YOUR TASK:
Find out how many lines in the records have the string "polled" in them, and state only that number.

RECORDS PROVIDED:
......
/-- A committed load keeps every port but for its strobe and its shift register. -/
theorem commitAll_ports (sts : List Staged) (s : State) {k : Nat} {q : Port} (hq : s.ports[k]? = some q) :
    ∃ strobe sr, (commitAll s sts).ports[k]? = some { q with strobe := strobe, sr := sr } := by
  unfold commitAll
  induction sts generalizing s q with
  | nil => exact ⟨q.strobe, q.sr, hq⟩
  | cons x xs ih =>
    obtain ⟨strobe, sr, h⟩ : ∃ strobe sr, (commitOne s x).ports[k]? = some { q with strobe := strobe, sr := sr } := by
      cases x with
      | board img => exact ⟨q.strobe, q.sr, by simp only [commitOne, commitBoard]; split <;> exact hq⟩
      | skipped => exact ⟨q.strobe, q.sr, hq⟩
      | pad p strobe sr =>
        simp only [commitOne, commitPad]
        split
        next r hr =>
          by_cases here : p.val = k
          · subst here
            cases hq.symm.trans hr
            obtain ⟨inside, -⟩ := List.getElem?_eq_some_iff.1 hq
            exact ⟨strobe, sr, List.getElem?_set_self inside⟩
          · exact ⟨q.strobe, q.sr, (List.getElem?_set_ne here).trans hq⟩
        next => exact ⟨q.strobe, q.sr, hq⟩
    obtain ⟨strobe', sr', h'⟩ := ih (commitOne s x) h
    exact ⟨strobe', sr', h'⟩

/-- What an operation that answers does to the ports. -/
theorem Effect.portsStep {i : Instr} {s t : State} (h : Effect i s t) : PortsStep s.params i s.ports t.ports := by
  cases h with
  | register _ row _ _ => exact .same (isSerialRead_of_isBusWrite (row ▸ isBusWrite_dataRow _ _ _))
  | irqControl _ _ => rw [storeIrqControl_eq]; exact .same (by simp [IsSerialRead])
  | pulse _ => rw [surfaceFired_eq]; exact .same (by simp [IsSerialRead])
  | unmappedWrite busWrite _ => exact .same (isSerialRead_of_isBusWrite busWrite)
  | unmappedRead _ _ absent =>
    refine ⟨rfl, fun k q hq => ⟨q, hq, .same fun p hp => ?_⟩⟩
    subst hp
    rw [Bool.eq_false_iff]
    intro read
    cases hq.symm.trans (absent p read)
  | strobeAll => exact .map fun _ _ => .strobe (.inl rfl)
  | busPad row present =>
    exact padRead_portsStep rfl (by rcases row with ⟨rfl, rfl⟩ | ⟨rfl, rfl⟩ <;> rfl) present
  | soft _ | softNoBoard _ => exact .map fun _ _ => .reset (.inl rfl)
  | hard _ | hardNoBoard _ => exact .map fun _ _ => .reset (.inr rfl)
  | strobeOne present => exact .set present (by simp [IsSerialRead]) (.strobe (.inr ⟨_, rfl, rfl⟩))
  | serial present =>
    have read (p : PortIx) : IsSerialRead p (.prLow p) = true := by simp [IsSerialRead]
    exact .set present (fun _ => isSerialRead_other (read _)) (.serial rfl (read _))
  | polled present => exact .set present (by simp [IsSerialRead]) (.polled rfl (.inl rfl))
  | lines present => exact .set present (by simp [IsSerialRead]) (.lines rfl rfl)
  | setMode present => exact .set present (by simp [IsSerialRead]) (.setMode rfl rfl)
  | loaded _ _ _ =>
    refine ⟨(commitAll_frame _ s.start).2.2.2.2.2.2.2, fun k q hq => ?_⟩
    obtain ⟨strobe, sr, hq'⟩ := commitAll_ports _ s.start hq
    exact ⟨_, hq', .loaded strobe sr rfl⟩
  | sync row => rcases row with rfl | rfl | rfl | rfl <;> exact .same (by simp [IsSerialRead])
  | _ => exact .same (by simp [IsSerialRead])

/-! ### Modes and lines -/

/-- What a step keeps of each port it keeps of the list. -/
theorem PortsStep.map_eq {β : Type} {c : Params} {i : Instr} {ps qs : List Port} {f : Port → β} (h : PortsStep c i ps qs)
    (keeps : ∀ {k q q'}, PortStep c i k q q' → f q' = f q) : qs.map f = ps.map f := by
  obtain ⟨length, ports⟩ := h
  apply List.ext_getElem?
  intro k
  rw [List.getElem?_map, List.getElem?_map]
  cases hq : ps[k]? with
  | none => rw [List.getElem?_eq_none (length ▸ List.getElem?_eq_none_iff.1 hq)]
  | some q =>
    obtain ⟨q', hq', step⟩ := ports k q hq
    rw [hq', Option.map_some, Option.map_some, keeps step]

/-- A strobe write sets neither the mode nor the lines. -/
theorem Port.strobeWrite_hostFields (c : Params) (v : Byte) (q : Port) :
    (q.strobeWrite c v).mode = q.mode ∧ (q.strobeWrite c v).buttonsIn = q.buttonsIn ∧
      (q.strobeWrite c v).auxIn = q.auxIn := by
  unfold Port.strobeWrite
  split <;> exact ⟨rfl, rfl, rfl⟩

theorem PortStep.mode_eq {c : Params} {i : Instr} {k : Nat} {q q' : Port} (h : PortStep c i k q q')
    (notMode : ∀ p m, i ≠ .mode p m) : q'.mode = q.mode := by
  cases h with
  | strobe _ => exact (q.strobeWrite_hostFields c _).1
  | setMode _ row => exact absurd row (notMode _ _)
  | _ => rfl

theorem PortStep.lines_eq {c : Params} {i : Instr} {k : Nat} {q q' : Port} (h : PortStep c i k q q')
    (notInput : ∀ p m x, i ≠ .input p m x) : (q'.buttonsIn, q'.auxIn) = (q.buttonsIn, q.auxIn) := by
  cases h with
  | strobe _ =>
    obtain ⟨-, buttons, aux⟩ := q.strobeWrite_hostFields c ‹_›
    rw [buttons, aux]
  | lines _ row => exact absurd row (notInput _ _ _)
  | _ => rfl

/-- Settles O49: each port changes by a `PortStep`, and of those only MODE's sets the mode and only IN's the lines. -/
theorem modesAndLinesAreHostControlled : Obligations.ModesAndLinesAreHostControlled := by
  intro i s t h
  have step := (exec_effect h).portsStep
  exact ⟨step.1, fun notMode => step.map_eq fun port => port.mode_eq notMode,
    fun notInput => step.map_eq fun port => port.lines_eq notInput⟩

/-! ### The read-out -/

/-- `Remaining mask n sr`: the shift register holds what is left of the latched mask after `n` reads, inverted, and beyond
it the inverted exhausted bit (R211, R212). -/
def Remaining (mask : Byte) (n : Nat) (sr : Byte) : Prop :=
  ∀ j < 8, sr.getLsbD j = !(if n + j < 8 then mask.getLsbD (n + j) else Config.padExhausted.getLsbD 0)

theorem remaining_loaded (mask : Byte) : Remaining mask 0 (~~~mask) := by
  intro j hj
  simp [hj]

theorem Remaining.shift {mask : Byte} {n : Nat} {q : Port} (h : Remaining mask n q.sr) :
    Remaining mask (n + 1) q.shift.sr := by
  intro j hj
  rw [Port.shift_sr, BitVec.getLsbD_append]
  by_cases last : j = 7
  · subst last
    have past : ¬n + 1 + 7 < 8 := by omega
    simp [past, padFill]
  · have inside : j < 7 := by omega
    have next := h (1 + j) (by omega)
    rw [← Nat.add_assoc] at next
    simp [inside, next]

/-- `ReadingOut s p mask n`: port `p`, its strobe low, has `n` bits of the latched mask behind it. -/
def ReadingOut (s : State) (p : PortIx) (mask : Byte) (n : Nat) : Prop :=
  ∃ q, s.ports[p.val]? = some q ∧ q.strobe = false ∧ Remaining mask n q.sr

/-- The falling edge loads the register with the complement of the latched mask. -/
theorem exec_pw_readingOut {s t : State} {p : PortIx} {q : Port} {v : Byte} (present : s.ports[p.val]? = some q)
    (falls : q.falls v = true) (h : exec (.pw p v) s = .next t) :
    ReadingOut t p (filterMask s.params q.mode q.buttonsIn q.prevRaw q.hmask q.vmask).out 0 := by
  cases Host.Outcome.next.inj ((exec_pw_of_present present v).symm.trans h)
  obtain ⟨inside, -⟩ := List.getElem?_eq_some_iff.1 present
  refine ⟨_, List.getElem?_set_self inside, ?_⟩
  rw [Port.strobeWrite_of_falls falls]
  exact ⟨rfl, remaining_loaded _⟩

/-- One operation of a read-out: a serial read shifts, every other operation keeps the register and the strobe. -/
theorem ReadingOut.step {s t : State} {p : PortIx} {mask : Byte} {n : Nat} {i : Instr} (reading : ReadingOut s p mask n)
    (hi : InReadOut p i) (h : exec i s = .next t) :
    ReadingOut t p mask (n + if IsSerialRead p i then 1 else 0) := by
  obtain ⟨q, present, low, remaining⟩ := reading
  obtain ⟨notStrobe, notReset, notLoad, notWrite⟩ := hi
  obtain ⟨q', present', step⟩ := (exec_effect h).portsStep.2 p.val q present
  refine ⟨q', present', ?_⟩
  cases step with
  | same notRead => rw [notRead p rfl]; exact ⟨low, remaining⟩
  | strobe row =>
    rcases row with rfl | ⟨p', hp, rfl⟩
    · exact absurd rfl notStrobe
    · exact absurd (by rw [Fin.ext hp]) (notWrite _)
  | serial hp read =>
    cases Fin.ext hp
    rw [read]
    exact ⟨low, remaining.shift⟩
  | polled hp row =>
    rcases row with rfl | ⟨-, high⟩
    · exact ⟨low, remaining⟩
    · cases low.symm.trans high
  | lines _ row | setMode _ row => subst row; exact ⟨low, remaining⟩
  | reset row => rcases row with rfl | rfl <;> exact absurd rfl notReset
  | loaded _ _ row => exact absurd row (notLoad _ _)

theorem execAll_cons_next {i : Instr} {is : List Instr} {s u : State} (h : execAll (i :: is) s = .next u) :
    ∃ t, exec i s = .next t ∧ execAll is t = .next u := by
  simp only [execAll] at h
  split at h
  next t ht => exact ⟨t, ht, h⟩
  next => cases h
  next => cases h

theorem execAll_params {is : List Instr} {s t : State} (h : execAll is s = .next t) : t.params = s.params := by
  induction is generalizing s with
  | nil => cases h; rfl
  | cons i is ih =>
    obtain ⟨u, hu, rest⟩ := execAll_cons_next h
    exact (ih rest).trans (exec_params hu)

theorem ReadingOut.run {is : List Instr} {s t : State} {p : PortIx} {mask : Byte} {n : Nat} (reading : ReadingOut s p mask n)
    (ok : ∀ i ∈ is, InReadOut p i) (h : execAll is s = .next t) :
    ReadingOut t p mask (n + is.countP (IsSerialRead p)) := by
  induction is generalizing s n with
  | nil => cases h; exact reading
  | cons i is ih =>
    obtain ⟨u, hu, rest⟩ := execAll_cons_next h
    have further := ih (reading.step (ok i (.head is)) hu) (fun j hj => ok j (.tail i hj)) rest
    rwa [List.countP_cons, Nat.add_comm (is.countP _), ← Nat.add_assoc]

/-- Bit 0 of a strobe-low read is the inverted low bit of the register: the auxiliary bit stands elsewhere. -/
theorem Port.serialByte_getLsbD_zero {c : Params} (aux_pos : c.auxPos ≠ 0) (p : PortIx) (q : Port) (aux : Bool) :
    (q.serialByte c p aux).getLsbD 0 = !q.sr.getLsbD 0 := by
  have above : 0 < c.auxPos.val := Fin.pos_iff_ne_zero.2 aux_pos
  rw [Port.serialByte_eq, BitVec.getLsbD_or]
  have elsewhere : (if p = c.auxPort ∧ aux = true then 1#8 <<< c.auxPos.val else 0x00).getLsbD 0 = false := by
    split
    · rw [BitVec.getLsbD_shiftLeft]; simp [above]
    · rfl
  rw [elsewhere, Bool.or_false]
  cases q.sr.getLsbD 0 <;> rfl

/-- A strobe-low read of a port in a read-out. -/
theorem ReadingOut.read {s : State} {p : PortIx} {mask : Byte} {n : Nat} (reading : ReadingOut s p mask n)
    (aux_pos : s.params.auxPos ≠ 0) :
    ∃ u r, exec (.prLow p) s = .next u ∧ u.result = .data r ∧
      r.getLsbD 0 = if n < 8 then mask.getLsbD n else Config.padExhausted.getLsbD 0 := by
  obtain ⟨q, present, -, remaining⟩ := reading
  refine ⟨_, _, withPort_present (serialRead p) present, rfl, ?_⟩
  rw [State.start_params, Port.serialByte_getLsbD_zero aux_pos, remaining 0 (by decide), Bool.not_not, Nat.add_zero]

/-- Reads and line changes of a port that is there complete, for no operation takes a port away. -/
theorem execAll_reads_complete {p : PortIx} {is : List Instr}
    (ok : ∀ i ∈ is, i = .prLow p ∨ ∃ mask aux, i = .input p mask aux) {s : State} {q : Port}
    (present : s.ports[p.val]? = some q) : ∃ t, execAll is s = .next t := by
  induction is generalizing s q with
  | nil => exact ⟨s, rfl⟩
  | cons i is ih =>
    obtain ⟨u, hu⟩ : ∃ u, exec i s = .next u := by
      rcases ok i (.head is) with rfl | ⟨mask, aux, rfl⟩ <;> exact ⟨_, withPort_present _ present⟩
    obtain ⟨q', present', -⟩ := (exec_effect hu).portsStep.2 p.val q present
    obtain ⟨t, ht⟩ := ih (fun j hj => ok j (.tail i hj)) present'
    exact ⟨t, (execAll_cons_of_next hu is).trans ht⟩

/-- Settles O46: by `ReadingOut`, which the falling edge begins and every allowed operation carries on. -/
theorem readOutEnumeratesTheButtonsThenExhausts : Obligations.ReadOutEnumeratesTheButtonsThenExhausts := by
  intro s p q v is hc present high low
  obtain ⟨-, -, -, -, -, aux_pos⟩ := (Params.wf_iff s.params).1 hc
  refine ⟨fun t ok h => ?_, fun ok => ?_⟩
  · obtain ⟨u, hu, rest⟩ := execAll_cons_next h
    have reading := (exec_pw_readingOut present (Port.falls_iff.2 ⟨high, low⟩) hu).run ok rest
    rw [Nat.zero_add] at reading
    exact reading.read (execAll_params h ▸ aux_pos)
  · have write := exec_pw_of_present present v
    obtain ⟨q', present', -⟩ := (exec_effect write).portsStep.2 p.val q present
    obtain ⟨t, ht⟩ := execAll_reads_complete ok present'
    exact ⟨t, (execAll_cons_of_next write is).trans ht⟩

end Sys2Proof.Machine


/-! PROOFS of the filter statements (spec/43_controller.md section 2, R199 to R210, and section 3, R216): the table of one
axis, and what a poll establishes. -/

namespace Sys2Proof.Machine

/-! ### One axis: two different buttons -/

/-- The four values of an axis are different, and each of its directions is the other's complement there. -/
theorem btnMask_pair : ∀ i j : Fin 8, i ≠ j →
    btnMask i ≠ 0 ∧ btnMask i ≠ btnMask j ∧ btnMask i ||| btnMask j ≠ 0 ∧ btnMask i ≠ btnMask i ||| btnMask j ∧
    btnMask j ≠ btnMask i ||| btnMask j ∧ btnMask i &&& (btnMask i ||| btnMask j) = btnMask i ∧
    (btnMask i ||| btnMask j) &&& ~~~btnMask i = btnMask j := by
  decide

theorem IsAxisPair.symm {A B : Byte} (pair : IsAxisPair A B) : IsAxisPair B A := by
  obtain ⟨i, j, ne, rfl, rfl⟩ := pair
  exact ⟨j, i, ne.symm, rfl, rfl⟩

theorem IsAxisPair.facts {A B : Byte} (pair : IsAxisPair A B) :
    A ≠ 0 ∧ A ≠ B ∧ A ||| B ≠ 0 ∧ A ≠ A ||| B ∧ B ≠ A ||| B ∧
      A &&& (A ||| B) = A ∧ (A ||| B) &&& ~~~A = B := by
  obtain ⟨i, j, ne, rfl, rfl⟩ := pair
  exact btnMask_pair i j ne

/-- A button masks a byte to nothing or to itself. -/
theorem and_btnMask (x : Byte) (i : Fin 8) : x &&& btnMask i = if x.getLsbD i.val then btnMask i else 0 := by
  apply BitVec.eq_of_getLsbD_eq
  intro k hk
  have bit := btnMask_getLsbD i ⟨k, hk⟩
  simp only at bit
  rw [BitVec.getLsbD_and, bit]
  by_cases here : (⟨k, hk⟩ : Fin 8) = i
  · subst here
    cases x.getLsbD k <;> simp [bit]
  · cases x.getLsbD i.val <;> simp [here, bit]

/-- What of a byte lies on an axis: nothing, one direction or both. -/
theorem IsAxisPair.part_cases {A B : Byte} (pair : IsAxisPair A B) (x : Byte) :
    x &&& (A ||| B) = 0 ∨ x &&& (A ||| B) = A ∨ x &&& (A ||| B) = B ∨ x &&& (A ||| B) = A ||| B := by
  obtain ⟨i, j, -, rfl, rfl⟩ := pair
  rw [BitVec.and_or_distrib_left, and_btnMask, and_btnMask]
  cases x.getLsbD i.val <;> cases x.getLsbD j.val <;> simp

/-- One direction is something and not both, and of a byte nothing or all of it lies under it. -/
theorem IsAxisPair.direction {A B X : Byte} (pair : IsAxisPair A B) (dir : X = A ∨ X = B) :
    X ≠ 0 ∧ X ≠ A ||| B ∧ X &&& (A ||| B) = X ∧ ∀ x, X &&& x = 0 ∨ X &&& x = X := by
  obtain ⟨A_ne, -, -, A_ne_P, B_ne_P, A_on, -⟩ := pair.facts
  obtain ⟨B_ne, -, -, -, -, B_on, -⟩ := pair.symm.facts
  rw [BitVec.or_comm] at B_on
  obtain ⟨i, j, -, rfl, rfl⟩ := pair
  have under (k : Fin 8) (x : Byte) : btnMask k &&& x = 0 ∨ btnMask k &&& x = btnMask k := by
    rw [BitVec.and_comm, and_btnMask]
    cases x.getLsbD k.val <;> simp
  rcases dir with rfl | rfl
  · exact ⟨A_ne, A_ne_P, A_on, under i⟩
  · exact ⟨B_ne, B_ne_P, B_on, under j⟩

/-! ### The axis, by what is held -/

/-- The directions of an axis that are held and were not (R200). -/
def pressEdge (raw prev A B : Byte) : Byte := raw &&& (A ||| B) &&& ~~~(prev &&& (A ||| B))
......
TASK ANSWER:
2